Phil Dowd - at best this man is a cheat
I'm writing this having just got in from my work Christmas do, but this is not the ranting of someone who's had one too many bottles of pop. I didn't write this review last night as I wanted time to calm down before going in to print. I didn't get around to writing it this morning as I was too busy. As a result I am typing in a slightly drunken state, but fully cognisant of what I want to say to you this evening.
I have stated on here before that I believe English football is in the grip of corruption. It has been proven in cricket and in rugby, so why should football be any different? Football is the richest, most popular sport in the Country, with high stakes involved. The only difference between football and the other sports is that footballers at the top level are too well paid to be nobbled. The same does not apply to match officials. If the News of the World had wanted to expose something big then they should have gone after football and its referee's and linesmen.

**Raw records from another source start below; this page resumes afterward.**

/-- The engine stops with CMD_ILLEGAL (R326); requests already sent complete. -/
def stopIllegal (e : Nat) (s : State) : State :=
  marStatus e (2 ^ 11) 0 0 (s.modEngine e (fun g => { g with state := .stopped, wait := none }))

/-- The command of an engine that is ready: a word at 512 or above, a reserved opcode or an illegal field stops the engine;
the row whose opcode it has runs it. `f` gets the first word. -/
def engineCommand (op e : Nat) (f : Nat → State → State) (s : State) : State :=
  if engineReady s e = false then s else
  let at_ := (s.engine e).cmd
  if 512 ≤ at_ then stopIllegal e s else
  let w := structWord s e (8 * at_)
  let o := bitsOf w 56 8
  if 9 < o ∨ 512 < at_ + commandWords o then stopIllegal e s
  else if o ≠ op then s
  else
  let s := engineMet e (8 * at_) (8 * commandWords o) s
  if commandLegal o w (structWord s e (8 * (at_ + commandWords o - 1))) = false then stopIllegal e s
  else f w s

/-- MAR_NOP. -/
def execMarNop (e : Nat) (s : State) : Host.Outcome State Fault Refusal :=
  .next (engineCommand 0 e (fun _ s => nextCommand e 1 1 s) s)

/-- SOLVE (R318, R323); a RESULT word with TMODE = 3 stops the engine as any tally word does (R326, log entry 24). -/
def runSolve (e w : Nat) (s : State) : State :=
  let sys := bitsOf w 0 6
  let d := descriptor s e sys
  let s := engineMet e (0x1000 + 128 * sys) 128 s
  if bitsOf (dResult d) 62 2 = 3 then stopIllegal e s
  else if descBad d then beginBadSolve e sys d s
  else beginSolve e sys d (solveMet e d s)

def execSolve (e : Nat) (s : State) : Host.Outcome State Fault Refusal := .next (engineCommand 1 e (runSolve e) s)

/-- TWAIT (R327). -/
def runMarTwait (e w : Nat) (s : State) : State :=
  let s := s.modEngine e (fun g => { g with wait := some (.tally (bitsOf w 31 8) (bitsOf w 0 31)) })
  if bitsOf w 0 31 = 0 then engineTallyDone e s else s

def execMarTwait (e : Nat) (s : State) : Host.Outcome State Fault Refusal := .next (engineCommand 2 e (runMarTwait e) s)

/-- Whether a purpose is one of an engine's data requests and credits. -/
def ofEngine (e : Nat) : Purpose → Bool
  | .marWrite f _ => decide (f = e)
  | .marCopyRead f _ => decide (f = e)
  | .marCopyWrite f => decide (f = e)
  | .marCredit f _ _ _ => decide (f = e)
  | _ => false

/-- The engine's fence (R328): every earlier write, read and credit is answered. -/
def engineFence (s : State) (e : Nat) : Bool := !s.awaits (ofEngine e) && (s.engine e).results.isEmpty

/-- The arrival of HARR and HARRW (R117, R327): SYNC_ORDER where the bit is pending, else the bit is set and ARRIVE sent. -/
def engineArrive (e h : Nat) (thenWait : Bool) (s : State) : State :=
  if Table.get false (s.engine e).pendingH h then
    let s := marStatus e (2 ^ 10) 0 0 s
    if thenWait then s.modEngine e (fun g => { g with wait := some (.hurdle h) }) else nextCommand e 1 1 s
  else
    let s := s.modEngine e (fun g => { g with
      pendingH := Table.set false g.pendingH h true, wait := some (.arrive h thenWait) })
    s.send (624 + e) (.marArrive e h) { opcode := opARRIVE, cls := clsSYNC, tally := h }

def runMarHarr (e : Nat) (thenWait : Bool) (w : Nat) (s : State) : State :=
  if engineFence s e then engineArrive e (bitsOf w 0 10) thenWait (aheadEngine e s) else s

/-- HARR (R327, R328). -/
def execMarHarr (e : Nat) (s : State) : Host.Outcome State Fault Refusal :=
  .next (engineCommand 3 e (runMarHarr e false) s)

/-- HWAIT (R327). -/
def runMarHwait (e w : Nat) (s : State) : State :=
  let h := bitsOf w 0 10
  let s := aheadEngine e s
  if Table.get false (s.engine e).pendingH h then s.modEngine e (fun g => { g with wait := some (.hurdle h) })
  else nextCommand e 1 16 s

def execMarHwait (e : Nat) (s : State) : Host.Outcome State Fault Refusal := .next (engineCommand 4 e (runMarHwait e) s)

/-- HARRW (R327, R328). -/
def execMarHarrw (e : Nat) (s : State) : Host.Outcome State Fault Refusal :=
  .next (engineCommand 5 e (runMarHarr e true) s)

/-- CREDIT (R329). -/
def runMarCredit (e : Nat) (s : State) : State :=
  nextCommand e 2 1 (sendResult e 5 (s.engine e).cmd 0 (structWord s e (8 * ((s.engine e).cmd + 1))) false s)

def execMarCredit (e : Nat) (s : State) : Host.Outcome State Fault Refusal :=
  .next (engineCommand 6 e (fun _ s => runMarCredit e s) s)

/-! ### COPY (R329) -/

/-- Whether `n` sectors from an address lie in the engine's own structure or state memory. -/
def inOwn (e a n : Nat) (glb : Bool) : Bool :=
  !glb && decide (engineBase e ≤ a) && decide (a + 32 * Nat.max 1 n ≤ engineBase e + structSize + stateSize)

/-- A COPY with nothing awaited any more sends its credit and ends. -/
def finishCopy (e : Nat) (s : State) : State :=
  match (s.engine e).copy with
  | some c =>
    if c.reads ≠ 0 ∨ c.writes ≠ 0 then s
    else nextCommand e 4 1 (sendResult e 7 (s.engine e).cmd 0 c.tally c.err (s.modEngine e (fun g => { g with copy := none })))
  | none => s

/-- COPY: reads the far source into the engine's own memory, or writes its own memory out, one packet for each piece of the
far side (R98); a copy within its own memory needs none. -/
def runCopy (e w : Nat) (s : State) : State :=
  let at_ := (s.engine e).cmd
  let n := bitsOf w 0 16
  let src := structWord s e (8 * (at_ + 1))
  let dst := structWord s e (8 * (at_ + 2))
  let sglb := bitOf w 16
  let dglb := bitOf w 17
  let ownS := inOwn e src n sglb
  let ownD := inOwn e dst n dglb
  if src % 32 ≠ 0 ∨ dst % 32 ≠ 0 ∨ ¬ (ownS ∨ ownD) then stopIllegal e s else
  let c : CopyRun := {
    n := n, src := src, sglb := sglb, dst := dst, dglb := dglb,
    tally := structWord s e (8 * (at_ + 3)), reads := 0, writes := 0, err := false, sent := false }
  let s := if ownS then bytesMet src (32 * n) (624 + e) s else s
  if ownS ∧ ownD then
    finishCopy e (((s.writeMem dst (s.readMem src (32 * n))).goodFrom dst n).modEngine e (fun g => { g with copy := some c }))
  else if ownS then
    let ps := pieces dst n
    let s := s.modEngine e (fun g => { g with copy := some { c with writes := ps.length } })
    finishCopy e (forEach ps (fun p s => s.send (624 + e) (.marCopyWrite e)
      (addressed { opcode := opWR, nsect := p.2, data := s.readMem (src + p.1) (32 * p.2) } dglb dst p.1) dglb) s)
  else
    let ps := pieces src n
    let s := s.modEngine e (fun g => { g with copy := some { c with reads := ps.length } })
    finishCopy e (forEach ps (fun p s => s.send (624 + e) (.marCopyRead e p.1)
      (addressed { opcode := opRD, nsect := p.2 } sglb src p.1) sglb) s)

def execCopy (e : Nat) (s : State) : Host.Outcome State Fault Refusal := .next (engineCommand 7 e (runCopy e) s)

/-- JUMP costs no tick (R329, R330). -/
def runJump (e w : Nat) (s : State) : State := s.modEngine e (fun g => { g with cmd := bitsOf w 0 9 })

def execJump (e : Nat) (s : State) : Host.Outcome State Fault Refusal := .next (engineCommand 8 e (runJump e) s)

/-- STOP waits for every earlier request, then sets DONE and makes the engine IDLE (R329). -/
def runStop (e : Nat) (s : State) : State :=
  if engineFence s e then marStatus e (2 ^ 12) 0 0 (s.modEngine e (fun g => { g with state := .idle })) else s

def execStop (e : Nat) (s : State) : Host.Outcome State Fault Refusal := .next (engineCommand 9 e (fun _ s => runStop e s) s)

/-! ### The start entry (R331, R389) -/

/-- Whether the launch hurdle is armed and its round has begun (some arrival has been accepted). -/
def launchBegun (s : State) : Bool :=
  let x := s.hurdle s.launchHurdle
  s.armed s.launchHurdle && (!x.arrived.isEmpty || x.sent)

/-- GO of MAR_START_COMMIT_e. -/
def marStart (e : Nat) (v : Word) (s : State) : State :=
  commitNow .marStartCommit e 0 2 4 0xC e [regAddr .marStart e] v
    (fun s => decide ((s.engine e).state ≠ .idle) || launchBegun s) id s

/-- MAR_START_COMMIT. -/
def execMarStartCommit (e : Nat) (src : Requester) (v : Word) (s : State) : Host.Outcome State Fault Refusal :=
  .next (if e < 16 then guardedWrite src false (marStart e v) s else answering errUNMAPPED 0 s)

end Sys2Proof.Machine
end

What we saw yesterday was a great game of football. However, if you are an Arsenal fan, then you did not enjoy it. The reason you didn't enjoy it is because we lost the game. The reason we lost the game was because of the officiating. Even if you give the benefit of the doubt for offside to Silva, in the scramble that became the winning goal, you can not excuse the decision to flag Robin Van Persie offside for what would have been a deserved equaliser, or for the offside that wasn't given against Micah Richards. Worst of all is the handball decision. Richards saw the ball come all the way across from the wing and he let it hit him on the arm. The referee, Phil Dowd, was no more than ten yards away with a clear view. He deliberately chose to not give the decision. He then had the audacity to laugh in the face of Aaron Ramsey when he questioned him. It is utterly abhorrent.
It is now a matter of time, in my opinion, before English football finally becomes embroiled in a fixing row. There is too much money involved for there to be no corruption. At the heart of it will be those who officiate. Games like yesterday do nothing to dissuade me. I don't doubt that I will get some stick from those who believe me to be a whingeing Gooner, bitter in defeat. However, when the richest Club in the World has a must-win game, and gets decisions like that in their favour throughout the match, you can surely see why I am writing in these terms. Football is corrupt, and it is costing Arsenal.
Just to illustrate something before I sign off I would like to draw attention to Mr Dowd's last three games in charge of Arsenal, away from home - Newcastle and Sunderland from last season, and yesterday - either the man is a cheat or there is something even more sinister, as it is surely not possible for one man to be so inept with the same team suffering the consequences at all times. In each of those games he and his colleagues have been more responsible for the end result than any of the players. There is something wrong, is there not?